There is a rather large data flow engine – more than 2000 different flow definitions of “what to do with inbound data”. The engine deals with various data formats (flat-file, CSV, JSON, XML, or even binary), performs filtering, transforms data formats, etc.
The flow engine consists of a number of libraries and tools involved in the processing. There are 3rd party ones like Saxon performing XML transformations or Jackson for JSON parsing and a variety of in-house converters, filters, etc.
Naturally, there is a need for deploying new versions of the libraries and tools (new features, security fixes, etc.). This is a risk since correctness of the processing is business-critical.
A simple tests like – unit testing the new feature, integration testing with a fixed set of input data – is not enough. There have been cases of regressions which first appeared after several days after deploy. For example, a very rare combination of numeric values triggered a formatting in a way it triggered a Saxon optimization bug which caused the formatting being omitted.
The currently employed method of testing is to compare new and current versions “online” for several weeks. It’s like adding a “copy & divert” stage resulting in processing the inbound data using both the current and the new version of a tool/utility and then comparing results. This is a very cumbersome, time consuming and potentially risky.
I’ve been thinking about a more effective way of doing this. Any ideas?

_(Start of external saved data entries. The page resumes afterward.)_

theorem execCommit_kept {r : Mbx} (h : Kept q s) : KeptOut q (execCommit r s) := by
  unfold execCommit
  dsimp only
  refine command_kept h (fun t ht => ?_)
  split
  · exact ht
  · split
    · exact commitAll_kept ht
    · exact ht

/-! ### HRESET and SLICESET (R511) -/

theorem forgetCode_kept {cs : List Nat} (h : Kept q s) : Kept q (forgetCode s cs) := h.same rfl

theorem clearHard_kept {h' : Nat} (h : Kept q s) : Kept q (clearHard s h') := by
  unfold clearHard
  dsimp only
  refine Kept.same ?_ (by dsimp only)
  exact foldl_kept (failTdis_kept (forgetCode_kept (dropTlb_kept (foldl_kept (endProfiles_kept (dropTickets_kept (dropBlocks_kept
    h))) (fun t x ht => deleteMapping_kept ht))))) (fun t x ht => updCtx_kept ht)

theorem keepSpares_kept (h : Kept q s) : Kept q (keepSpares s) := by
  unfold keepSpares
  exact foldl_kept h (fun t x ht => repoint_kept ht)

theorem hardReset_kept {h' : Nat} (h : Kept q s) : Kept q (hardReset s h') := by
  unfold hardReset
  dsimp only
  exact writeRoots_kept (keepSpares_kept (makeRoots_kept (updKen_kept (setEdges_kept (resetDies_kept (clearHard_kept h))))))

theorem execHreset_kept {r : Mbx} (h : Kept q s) : KeptOut q (execHreset r s) := by
  unfold execHreset
  dsimp only
  refine command_kept h (fun t ht => ?_)
  split
  · exact ht
  · split
    · exact ht
    · exact hardReset_kept ht

theorem execSliceset_kept {r : Mbx} (h : Kept q s) : KeptOut q (execSliceset r s) := by
  unfold execSliceset
  dsimp only
  refine command_kept h (fun t ht => ?_)
  split
  · exact ht
  · split
    · exact ht
    · exact updKen_kept ht

/-! ### ROOTSR (R521) -/

theorem rootsr_kept {r : Mbx} (h : Kept q s) : KeptOut q (rootsr r s) := by
  unfold rootsr
  dsimp only
  refine command_kept h (fun t ht => ?_)
  split
  · exact ht
  · split
    · exact ht
    · split
      · exact writeSys_kept ht
      · split <;> exact ht

/-! ### MTRAP (R512) -/

theorem showRecord_kept {m : Nat} {t : Ticket} (h : Kept q s) : Kept q (showRecord s m t) := by
  unfold showRecord
  exact updKen_kept h

theorem mtrapDo_kept {r : Mbx} (h : Kept q s) : Kept q (mtrapDo s r).2.2 := by
  unfold mtrapDo
  dsimp only
  split
  · exact h
  · split
    · exact h
    · split
      · exact resumeTicket_kept h
      · split
        · exact h
        · split
          · exact h
          · exact startRevoke_kept h
      · exact h
      · exact h

theorem mtrap_kept {r : Mbx} (h : Kept q s) : KeptOut q (mtrap r s) := by
  unfold mtrap
  dsimp only
  refine event_kept h (fun t ht => ?_)
  split
  · exact ht
  · split
    · exact answer_kept ht
    · split
      · exact answer_kept ht
      · split
        · exact mapGetD_kept (answer_kept (mtrapDo_kept ht)) (fun x => showRecord_kept (answer_kept (mtrapDo_kept ht)))
        · exact answer_kept (mtrapDo_kept ht)

/-! ### Migration commands (R470) -/

theorem migSet_kept {cmd : Nat} {v : Bool} {r : Mbx} (h : Kept q s) : KeptOut q (migSet cmd v r s) := by
  unfold migSet
  dsimp only
  refine command_kept h (fun t ht => ?_)
  split
  · exact ht
  · split
    · exact ht
    · refine foldl_kept ?_ (fun u x hu => updLeaf_kept hu)
      split
      · exact invalidate_kept ht
      · exact ht

theorem hostWins_kept {c f : Nat} (h : Kept q s) : Kept q (hostWins s c f) := by
  unfold hostWins
  exact countConflict_kept (mapRemote_kept (h.same rfl))

theorem execMigreq_kept {r : Mbx} (h : Kept q s) : KeptOut q (execMigreq r s) := by
  unfold execMigreq
  dsimp only
  refine command_kept h (fun t ht => ?_)
  split
  · exact ht
  · split
    · exact ht
    · split
      · exact ht
      · split
        · exact hostWins_kept ht
        · split
          · exact countConflict_kept (ht.same rfl)
          · exact ht.same rfl

theorem execMiggrant_kept {r : Mbx} (h : Kept q s) : KeptOut q (execMiggrant r s) := by
  unfold execMiggrant
  refine command_kept h (fun t ht => ?_)
  split
  · exact ht
  · split
    · exact ht.same rfl
    · exact ht

/-! ### SPDM (R518) -/

theorem updSpdm_kept {m : Nat} {g : Spdm → Spdm} (h : Kept q s) : Kept q (updSpdm s m g) := by
  unfold updSpdm
  exact updKen_kept h

theorem spdmDo_kept {m : Nat} {ok : Spdm → Bool} {g : State → Spdm → Spdm} (h : Kept q s) : KeptOut q (spdmDo m s ok g) := by
  unfold spdmDo
  refine event_kept h (fun t ht => ?_)
  split
  · exact ht
  · exact updSpdm_kept ht

/-! ### TDISP (R427) -/

theorem tdisp_kept {vf : Nat} {ok : TdiSt → Bool} {g : State → State} {resp : State → List Byte} (h :
    Kept q s) (hg : ∀ t, Kept q t → Kept q (g t)) : KeptOut q (tdisp vf s ok g resp) := by
  unfold tdisp
  dsimp only
  refine event_kept h (fun t ht => ?_)
  split
  · exact ht
  · split
    · exact updSpdm_kept ht
    · exact updSpdm_kept (hg _ ht)

theorem setTdi_kept {vf : Nat} {x : TdiSt} (h : Kept q s) : Kept q (setTdi vf x s) := by
  unfold setTdi
  exact updKen_kept h

theorem execGetTdispVersion_kept {vf : Nat} (h : Kept q s) : KeptOut q (execGetTdispVersion vf s) := by
  unfold execGetTdispVersion
  exact tdisp_kept h (fun _ ht => ht)

theorem execGetTdispCapabilities_kept {vf : Nat} (h : Kept q s) : KeptOut q (execGetTdispCapabilities vf s) := by
  unfold execGetTdispCapabilities
  exact tdisp_kept h (fun _ ht => ht)

theorem execLockInterfaceRequest_kept {vf : Nat} (h : Kept q s) : KeptOut q (execLockInterfaceRequest vf s) := by
  unfold execLockInterfaceRequest
  exact tdisp_kept h (fun t ht => setTdi_kept ht)

theorem execGetDeviceInterfaceReport_kept {vf : Nat} (h : Kept q s) : KeptOut q (execGetDeviceInterfaceReport vf s) := by
  unfold execGetDeviceInterfaceReport
  exact tdisp_kept h (fun _ ht => ht)

theorem execGetDeviceInterfaceState_kept {vf : Nat} (h : Kept q s) : KeptOut q (execGetDeviceInterfaceState vf s) := by
  unfold execGetDeviceInterfaceState
  exact tdisp_kept h (fun _ ht => ht)

theorem execStartInterfaceRequest_kept {vf : Nat} (h : Kept q s) : KeptOut q (execStartInterfaceRequest vf s) := by
  unfold execStartInterfaceRequest
  exact tdisp_kept h (fun t ht => setTdi_kept ht)

theorem execStopInterfaceRequest_kept {vf : Nat} (h : Kept q s) : KeptOut q (execStopInterfaceRequest vf s) := by
  unfold execStopInterfaceRequest
  exact tdisp_kept h (fun t ht => setTdi_kept ht)

/-! ### Walking ahead (R425) -/

theorem walkMiss_kept {who c va : Nat} {k : AccKind} (h : Kept q s) : Kept q (walkMiss s who c va k) := by
  unfold walkMiss
  split
  · exact h
  · split
    · exact h.same rfl
    · exact h

theorem execTlbMissWalk_kept {core ctx : Nat} {va : DWord} {kind : AccKind} (h : Kept q s) :
    KeptOut q (execTlbMissWalk core ctx va kind s) := by
  unfold execTlbMissWalk
  exact event_kept h (fun t ht => walkMiss_kept ht)
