-- ==== Sys2Proof/Machine/State.lean ====
section
/-! DEFINITION. The machine's state as plain data: the registers of ENC and DEC (10_state.md), the four byte streams
(rule R50), and the model's own fields: the caller's turns, how far the connection of the units has carried (rule R54), and
the two counters of free values. -/

namespace Sys2Proof.Machine

/-- `DEC.phase`: five constructors and no others (rule R33). -/
inductive Phase where
  /-- Between tokens (code 0). -/
  | head
  /-- A run length has been read; its symbol is next (code 1). -/
  | sym
  /-- The marker has been read; the literal count is next (code 2). -/
  | count
  /-- Inside a literal block (code 3). -/
  | body
  /-- `MalformedStream` has been raised (code 4). -/
  | fault
deriving DecidableEq, Repr

/-- The number of entries of `ENC.q_mem` (rules R24, R40): `LIT_MAX`. -/
abbrev queueCapacity : Nat := 255

/-- The registers of ENC, exactly `pv`, `pat`, `rl` and `q` (rule R20), `q` held as buffer and fill count (rule R24). -/
structure EncState where
  /-- `ENC.pv`, 1 bit: the pattern is valid (rule R21). -/
  pv : Bool
  /-- `ENC.pat`, 8 bits: the last symbol that failed to match (rule R22). -/
  pat : Byte
  /-- `ENC.rl`, 8 bits: the run length (rule R23). -/
  rl : Byte
  /-- `ENC.q_mem[0..254]`, 8 bits each: the literal queue's buffer (rule R24). -/
  qMem : Vector Byte queueCapacity
  /-- `ENC.q_len`, 8 bits: the queue's fill count (rule R24). -/
  qLen : Byte
deriving DecidableEq, Repr

/-- The registers of DEC (rules R33, R34, R36, R37). `DEC.err` is no storage of its own (rule R35): see Flags.lean. -/
structure DecState where
  /-- `DEC.phase` (rule R33). -/
  phase : Phase
  /-- `DEC.cnt`, 8 bits: run length in `SYM`, literal symbols still to come in `BODY` (rule R34). -/
  cnt : Byte
  /-- `DEC.fphase`, 3 bits: the code of the phase at the fault (rule R36). -/
  fphase : PhaseCode
deriving DecidableEq, Repr

/-- An item of a stream: one 8-bit element or the end mark (rules R51, R54). -/
inductive Item where
  /-- An element. -/
  | elem (v : Byte)
  /-- The end mark; not a byte of the wire format (rule R54). -/
  | eos
deriving DecidableEq, Repr

/-- Whose turn it is (log entry 6): the caller's moves of rule R192, in the order the caller makes them. -/
inductive Turn where
  /-- The `RESET` event of ENC; if `drops`, it coincides with the delivery of the next item of `ENC.in`, which is
  then dropped (rule R167). -/
  | encReset (drops : Bool)
  /-- The next item of `ENC.in` is delivered: `ENC.SYM` or `ENC.END` (rule R52). -/
  | encItem
  /-- The `RESET` event of DEC, with `drops` as for ENC. -/
  | decReset (drops : Bool)
  /-- The next item of `DEC.in` is delivered: `DEC.ELEM` or `DEC.END` (rule R52). -/
  | decItem
  /-- DEC executes the whole token at the front of `DEC.in`, the big step of rule R134 (log entry 7). -/
  | decToken
  /-- The connection of `ENC.out` to `DEC.in` carries one item (rules R54, R153; log entry 17). -/
  | passItem
deriving DecidableEq, Repr

/-- The two units, the four streams, and the model's own fields (`turns`, `passed`, `encDraws`, `decDraws`). -/
structure State where
  /-- The encoder's registers. -/
  enc : EncState
  /-- The decoder's registers. -/
  dec : DecState
  /-- `ENC.in`: symbols and end marks still to be delivered, next one first (rules R50, R52). -/
  encIn : List Item
  /-- `ENC.out`: all that ENC has appended, oldest first (rules R25, R53). -/
  encOut : List Item
  /-- `DEC.in`: token bytes and end marks still to be delivered, next one first (rules R50, R52). -/
  decIn : List Item
  /-- `DEC.out`: all that DEC has appended, oldest first (rules R25, R53). -/
  decOut : List Item
  /-- The caller's turns still to come, next one first (log entry 6). -/
  turns : List Turn
  /-- How many items of `ENC.out`, from its first on, the connection has carried to `DEC.in` (rule R54; log entry 17). -/
  passed : Nat
  /-- How often ENC's free values have been drawn (log entry 4). -/
  encDraws : Nat
  /-- How often DEC's free value has been drawn (log entry 5). -/
  decDraws : Nat
deriving DecidableEq, Repr

/-- Why the machine stops. `MalformedStream` is not here: DEC takes it and goes on in phase `FAULT` (rule R161). -/
inductive Fault where
  /-- `ENC.pat` was read while `pv = 0`. Raised by `ENC.SYM` through the run flush, and only in states with `pv = 0`
  and `rl > 0`, which no run from reset reaches (rule R29). Rule R22: "a model must not read it (treat a read as a
  fault of the model)". Safe: log entry 8. -/
  | patternReadWhileNone
deriving DecidableEq, Repr

/-- Why an instruction has no meaning. -/
inductive Refusal where
  /-- Raised by an arm of `exec` whose instruction has no meaning yet; none has this now. Safe. -/
  | notModelled (mnemonic : String)
deriving DecidableEq, Repr

/-- What one step or one instruction answers. -/
abbrev Result := Host.Outcome State Fault Refusal

/-- ENC right after reset: `pv`, `rl`, `q_len` as rule R40 says; `pat` and `q_mem`, which rule R40 leaves unspecified,
at 0 (log entries 1 and 2). -/
def EncState.reset : EncState :=
  { pv := false, pat := 0, rl := 0, qMem := Vector.replicate queueCapacity 0, qLen := 0 }

/-- DEC right after reset: `phase` and `cnt` as rule R40 says; `fphase`, which rule R40 leaves unspecified, at the code of
`HEAD` (rule R36 offers it; log entry 3). -/
def DecState.reset : DecState := { phase := .head, cnt := 0, fphase := 0 }

/-- The machine right after reset of both units: nothing delivered, nothing emitted, no turn pending (log entry 6). -/
def State.reset : State :=
  { enc := .reset, dec := .reset, encIn := [], encOut := [], decIn := [], decOut := [], turns := [],
    passed := 0, encDraws := 0, decDraws := 0 }

end Sys2Proof.Machine
end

There is only so much you can do, and it sounds like you are already doing most of it. In particular, your “copy & divert” method already goes above and beyond what most people do. I’ve only heard of that being used in extreme situations like spacecraft. One thing you could do is instead of doing this test online, record the inputs and outputs and run it offline all at once.
You may already be doing this, but you should definitely try to create or move particular tests to earlier stages when you detect regressions. If you find a problem in production, write an integration test so you can detect similar problems in the future. If an integration test finds an issue, try to write a unit test that detects it.
The other thing I didn’t see you mention is fuzz testing or quickcheck-style testing. These have the computer generate test cases for you that you may not have considered.